/-- R224-R230: an acknowledgement of a frame. A NACK is counted and reported first (R230). Then the slot: unknown is
logged (R225), flushed is emptied and no more (R226), otherwise it is released, reported, counted unless NACKed (R227),
and the send path resumes if the ring was full and has headroom (R228). Then a deferred end-of-flush is sent if the
hardware count is 0 (R229). -/
def Obligations.FrameAckReleasesItsSlot : Prop :=
  ∀ (h : Hdr) (p : AckPkt) (s : State) (ch : Chan), receives s h 5 ch → p.ct = false →
    let c := h.ch.toNat
    let i := p.seq.toNat
    let ns := h.ts.toNat * 1000 / (s.cfg.coreClockHz / 1000000)
    let nackEvents : List Event :=
      if p.nack = true ∧ s.draw.allocOk = true then
        [.onBusError c { classes := ⟨true, false, false, false, false, p.abl, !p.abl⟩, txState := .errorActive, rxState := .errorActive, txerr := 0, rxerr := 0, tsNs := ns }]
      else []
    let nackLog : List Exc := if p.nack = true ∧ s.draw.allocOk = false then [.allocationFailure c] else []
    let cnt : Counters := if p.nack then { ch.cnt with
        txErrors := ch.cnt.txErrors + 1
        arbLost := ch.cnt.arbLost + (if p.abl then 1 else 0)
        rxDropped := ch.cnt.rxDropped + (if s.draw.allocOk then 0 else 1) } else ch.cnt
    let eof := ch.eofDeferred = true ∧ ch.flushPending = true ∧ s.draw.hwCount = 0
    let eofEvents : List Event := if eof then [.writeControl c] else []
    let emptied := ch.slots.modify i fun sl => { sl with present := false }
    let resume := ch.txFull = true ∧ (emptied.getD ch.echoIdx ⟨false, 0, zeroFrame⟩).present = false ∧
      s.draw.hwCount.toNat < s.cfg.k + 1
    (s.cfg.k ≤ i ∨ slotPresent ch i = false →
      exec (.ack h p) s = .next ((s.after c
        { ch with
          cnt := { cnt with protoViolations := cnt.protoViolations + 1 }
          eofDeferred := if eof then false else ch.eofDeferred }
        (nackEvents ++ eofEvents) (nackLog ++ [.protocolViolation .unknownSlot c])).pastPacket 5)) ∧
    (i < s.cfg.k → slotPresent ch i = true → p.flu = true →
      exec (.ack h p) s = .next ((s.after c
        { ch with
          slots := emptied
          cnt := cnt
          eofDeferred := if eof then false else ch.eofDeferred }
        (nackEvents ++ eofEvents) nackLog).pastPacket 5)) ∧
    (i < s.cfg.k → slotPresent ch i = true → p.flu = false →
      exec (.ack h p) s = .next ((s.after c
        { ch with
          slots := emptied
          txFull := if resume then false else ch.txFull
          cnt := if p.nack then cnt else { cnt with
            txPackets := cnt.txPackets + 1
            txBytes := cnt.txBytes + BitVec.ofNat 64 (slotLen ch i) }
          eofDeferred := if eof then false else ch.eofDeferred }
        (nackEvents ++ [.onTxComplete c i (slotLen ch i) ns (!p.nack)]
          ++ (if resume ∧ ch.txEnabled = true then [.txResume c] else []) ++ eofEvents) nackLog).pastPacket 5))

/-! ### The classifier -/

/-- R241, R242: the four states by flags and counters, and the half states: the state for the side whose counter is the
larger (both when equal), `ERROR_ACTIVE` for the other. -/
def Obligations.ClassifierFollowsItsTable : Prop :=
  ∀ (tx rx : Byte) (f : ErrFlags),
    let off := f.boff = true ∨ f.irm = true ∨ 255 ≤ tx.toNat ∨ 255 ≤ rx.toNat
    let passive := f.eplr = true ∨ 128 ≤ tx.toNat ∨ 128 ≤ rx.toNat
    let warning := f.ewlr = true ∨ 96 ≤ tx.toNat ∨ 96 ≤ rx.toNat
    let r := classify tx rx f
    (r.state = .busOff ↔ off) ∧ (r.state = .errorPassive ↔ ¬ off ∧ passive) ∧
    (r.state = .errorWarning ↔ ¬ off ∧ ¬ passive ∧ warning) ∧
    (r.state = .errorActive ↔ ¬ off ∧ ¬ passive ∧ ¬ warning) ∧ r.state ≠ .stopped ∧
    (rx.toNat ≤ tx.toNat → r.txState = r.state) ∧ (tx.toNat < rx.toNat → r.txState = .errorActive) ∧
    (tx.toNat ≤ rx.toNat → r.rxState = r.state) ∧ (rx.toNat < tx.toNat → r.rxState = .errorActive)

/-- R243: raising a counter or setting a flag never lowers the state (both at once, which is the stronger statement). -/
def Obligations.ClassifierIsMonotone : Prop :=
  ∀ (tx tx' rx rx' : Byte) (f g : ErrFlags), tx.toNat ≤ tx'.toNat → rx.toNat ≤ rx'.toNat →
    (f.boff = true → g.boff = true) → (f.irm = true → g.irm = true) → (f.eplr = true → g.eplr = true) →
    (f.ewlr = true → g.ewlr = true) →
    (classify tx rx f).state.code ≤ (classify tx' rx' g).state.code

/-- R244: the source's three examples. -/
def Obligations.ClassifierExamples : Prop :=
  classify 200 10 ⟨false, false, false, false⟩ = ⟨.errorPassive, .errorPassive, .errorActive⟩ ∧
  classify 0 0 ⟨true, false, false, false⟩ = ⟨.busOff, .busOff, .busOff⟩ ∧
  classify 50 50 ⟨false, false, false, false⟩ = ⟨.errorActive, .errorActive, .errorActive⟩

/-- R245: for a stopped channel an `ERROR` packet, and a `STATUS` packet that would be a solicited response, change no
state, emit nothing and are not counted. -/
def Obligations.StoppedChannelIsNotClassified : Prop :=
  ∀ (h : Hdr) (s : State) (ch : Chan), receives s h 5 ch → ch.busState = .stopped →
    (∀ p : ErrorPkt, exec (.error h p) s = .next (s.pastPacket 5)) ∧
    (∀ p : StatusPkt, p.aut = false → p.seq = ch.cmdSeq →
      ¬ (ch.op = .buson ∧ ch.stage = .waitStart ∧ p.irm = false ∧ p.rmcd = false ∧ p.boff = false) →
      ¬ (ch.flushPending = true ∧ p.irm = true ∧ p.rmcd = true) →
      exec (.status h p) s = .next (s.pastPacket 5))

/-- R246, R247, R200, R251: a state change writes the state, counts it and announces it first; entering `BUS_OFF` closes
the send path and, under manual restart, forces a flush unless one is outstanding; leaving it for `ERROR_ACTIVE` under
auto-restart is a restart. -/
def Obligations.StateChangeAnnouncesAndCounts : Prop :=
  ∀ (x : Ctx) (new : BusState) (w : Work),
    let ch := w.ch
    let forced := new = .busOff ∧ (chanCfg x.cfg x.c).restartMs = 0 ∧ ch.flushPending = false
    let restart := ch.busState = .busOff ∧ new = .errorActive ∧ 0 < (chanCfg x.cfg x.c).restartMs
    changeState x new w = { w with
      ch := { ch with
        busState := new
        txEnabled := if new = .busOff then false else ch.txEnabled
        cmdSeq := if forced then ch.cmdSeq + 1 else ch.cmdSeq
        flushSeq := if forced then ch.cmdSeq + 1 else ch.flushSeq
        flushPending := if forced then true else ch.flushPending
        eofDeferred := if forced then false else ch.eofDeferred
        cnt := { ch.cnt with
          cntWarning := ch.cnt.cntWarning + (if new = .errorWarning then 1 else 0)
          cntPassive := ch.cnt.cntPassive + (if new = .errorPassive then 1 else 0)
          cntBusOff := ch.cnt.cntBusOff + (if new = .busOff then 1 else 0)
          restarts := ch.cnt.restarts + (if restart then 1 else 0) } }
      out := w.out ++ [.onBusStateChange x.c ch.busState new]
        ++ (if new = .busOff ∧ ch.txEnabled = true ∧ ch.txFull = false then [.txStop x.c] else [])
        ++ (if forced then [.writeCommand x.c (ch.cmdSeq + 1) .abortFlushReset] else [])
        ++ (if restart then [.onRestart x.c] else []) } ∧
    changeClasses x ch.busState new =
      { crtl := true, busOff := decide (new = .busOff), restarted := decide restart }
::::::
**Your instructions:** Nothing but an exact copy of the lines from the first one above through the line holding "rxDropped := ch.cnt.rxDropped" should be returned.

**Solution for this exercise:**
/-- R224-R230: an acknowledgement of a frame. A NACK is counted and reported first (R230). Then the slot: unknown is
logged (R225), flushed is emptied and no more (R226), otherwise it is released, reported, counted unless NACKed (R227),
and the send path resumes if the ring was full and has headroom (R228). Then a deferred end-of-flush is sent if the
hardware count is 0 (R229). -/
def Obligations.FrameAckReleasesItsSlot : Prop :=
  ∀ (h : Hdr) (p : AckPkt) (s : State) (ch : Chan), receives s h 5 ch → p.ct = false →
    let c := h.ch.toNat
    let i := p.seq.toNat
    let ns := h.ts.toNat * 1000 / (s.cfg.coreClockHz / 1000000)
    let nackEvents : List Event :=
      if p.nack = true ∧ s.draw.allocOk = true then
        [.onBusError c { classes := ⟨true, false, false, false, false, p.abl, !p.abl⟩, txState := .errorActive, rxState := .errorActive, txerr := 0, rxerr := 0, tsNs := ns }]
      else []
    let nackLog : List Exc := if p.nack = true ∧ s.draw.allocOk = false then [.allocationFailure c] else []
    let cnt : Counters := if p.nack then { ch.cnt with
        txErrors := ch.cnt.txErrors + 1
        arbLost := ch.cnt.arbLost + (if p.abl then 1 else 0)
        rxDropped := ch.cnt.rxDropped + (if s.draw.allocOk then 0 else 1) } else ch.cnt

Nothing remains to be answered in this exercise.